Sensitive that DeSantis, the Cabinet is hearing the calls of the local government’s comprehensive plan?
Governor Ron DeSantis had a generally packed agenda last week. There were fresh attacks from his rival Donald Trump to tackle. A presidential campaign announcement to be expected. A pile of bills left over from the recently ended session of the Florida legislature to be assessed.
In the midst of it all, he and his Florida Cabinet colleagues had to hear a land use case that basically boils down to whether putting a convenience store in a rural area violates Martin County’s overall plan. .
Notice that cabinet members spent less than 20 minutes on the Martin County case before overturning an administrative law judge’s decision. For comparison, a typical episode of “Law & Order” lasts more than twice as long.
And that’s the problem. The Cabinet has no more business hearing appeals from local land use cases than Florida would have hosted a mountaineers’ convention.
Notice Martin County’s “rural lifestyle” case is on appeal. Here are some questions to answer.
Not a simple case Martin County Rural Lifestyle Land Use State Hearing Focuses on Compliance and Impact
An unexplained reversal DeSantis and other officials support controversial land use in rural Martin County lifestyle
The way the system is set up, people who want to challenge changes to a local government’s overall plan first take their cases to a state administrative law judge. If either party wishes to appeal the decision, the Florida Cabinet, sitting as the Board of Directors, is the next step.
From there, cases can be appealed to one of the state’s district courts of appeal. Then, presumably, if certain state constitutional issues are at issue, they can be taken up by the Florida Supreme Court.
The second step in this process, the Board of Directors hearing, seems unnecessary and out of place. Cabinet members are part of the executive branch of government, not the judicial branch. So, there is a problem of separation of powers.
Since Cabinet members are not part of the judiciary, they may have little or no legal training or experience in interpreting questions of law.
Of the current Cabinet members, DeSantis and Attorney General Ashley Moody are law graduates, while Agriculture Commissioner Wilton Simpson and Chief Financial Officer Jimmy Patronis are not. There is no requirement that the governor hold a law degree, although it is one of the prerequisites for serving as attorney general.

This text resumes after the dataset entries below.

-- ==== Sys2Proof/Tests/WitnessPort.lean ====
section
/-! SUPPORT. Concrete states and operands that meet the hypotheses of each clause of the statements about ports and lanes. -/

namespace Sys2Proof.Tests

open Sys2Proof.Machine

set_option Elab.async false

/-- Marking the overhead of the table again changes nothing (R141). -/
theorem tab_marked : markOverhead tab = tab := by decide +kernel

/-- The table holds under a mask of −90 dBm/Hz with the codeword bits it carries (R141, R146, R147). -/
theorem tab_holds (x : TxPlan) (c per : Nat)
    (hm : x.plan.short = false ∧ x.mine = [(0, -900)] ∧ x.his = [] ∧ x.pref = 0)
    (hc : 1536 ≤ capacityBits c per) : tableHolds false c per x.level tab = true := by
  have e : x.level = lowerLevel false [(0, -900)] [] 0 := by
    funext k; simp only [TxPlan.level, hm]
  have l : launchHolds false (lowerLevel false [(0, -900)] [] 0) tab = true := by decide +kernel
  have g : groupsHold false tab = true := by decide +kernel
  have o : 8 ≤ (pilotTones tab).length ∧ 512 ≤ quadrantBits tab ∧ gainsHold tab = true ∧ codewordBits tab = 1536 ∧
      (tab.all fun e => decide (e.2.bits ≤ 12) && (!e.2.flagged || e.2.bits == 0)) = true := by decide +kernel
  simp only [tableHolds, e, l, g, o, hc, decide_true, Bool.and_true]

/-- A warm start keeps the table while it holds (R180). -/
theorem warm_kept : t3Table 3 warmT3 = tab := by
  have c : (warmT3.port 3).link.warm = true ∧ (stOf 3 warmT3 != stFast) = true ∧ tableOf 3 2 warmT3 = tab ∧
      (txPlanOf 3 warmT3).plan.short = false ∧
      tableMeets tab (measuredSnr 3 warmT3) (gammaOf (profRate (profileOf 3 warmT3))) (profMargin (profileOf 3 warmT3)) =
        true := by decide +kernel
  have h := tab_holds (txPlanOf 3 warmT3) (resourcesOf 3 warmT3).2.2 (symPeriod 3 warmT3) (by decide +kernel)
    (by decide +kernel)
  simp only [t3Table, c, h, Bool.and_self, if_true]

/-- The table sent in T4 (R178). -/
theorem tones_tab : applyTones (tonesBase 3 [] (tonesCome tab true)) [] = tab := by
  have h : tonesBase 3 [] (tonesCome tab true) = tab := by decide +kernel
  rw [h]; exact tab_marked

/-- What is loaded in T3 where nothing has been measured (R152). -/
theorem unmeasured (s : State) (hw : (s.port 3).link.warm = false) (hn : measuredSnr 3 s = []) :
    quadrantBits (t3Table 3 s) = 0 ∧
      pilotTones (t3Table 3 s) = (List.range (tonesOf (planOf 3 s).short)).filter
        ((placePilots (planOf 3 s)).filterMap id).contains := by
  simp only [t3Table, hw, hn, Bool.false_and, Bool.false_eq_true, if_false]
  exact ⟨Laws.loadTable_unmeasured_bits .., Laws.loadTable_unmeasured_pilots ..⟩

Therefore, at any time, the Board of Directors can hear administrative law appeals with only one member who is in fact a bona fide lawyer.
In the Martin County case, the Board of Directors gave no explanation as to why it was overturning the judge’s decision. There was no discussion of the legal issues that will be at issue if the case advances to the Court of Appeals for the Fourth District of West Palm Beach.
While the matter may seem insignificant to the rest of the state, and likely to Cabinet members as well, it could have a huge impact on how rural Martin County is developed. It was the subject of hours of discussion before the Martin County Local Planning Agency and the Martin County Commission. Before the administrative law judge issued her decision, she conducted a full hearing with expert testimony and tons of documents.
In contrast, the Board of Directors allowed five minutes each for attorneys representing the county and the plaintiff to present their arguments (three minutes for their initial presentations, plus two minutes for rebuttals) as well as three minutes for an attorney representing a developer. with a vested interest in seeing the modification of the overall plan maintained.
Then, without further discussion, Cabinet members dismissed the judge’s decision, as they had done in January when a similar case involving Costco store plans in Stuart was before them.
This process has been in place for many years. That doesn’t mean it shouldn’t be changed.
There is a relatively simple legislative solution here: just eliminate Board of Directors hearings and have district appeals courts hear challenges to administrative law decisions directly.
Especially since the Legislative Assembly has just approved a law making the losing party responsible for paying the legal costs of both parties in cases of modification of the overall plan, even when the case of the losing party is found to have merit. Such a change would be fairer to everyone so that cases are resolved more quickly.
Judicial appeals must remain within the judicial branch of government. And frankly, Cabinet members should have bigger issues to consider. Unless streamlining government is just a talking point and not an actual goal.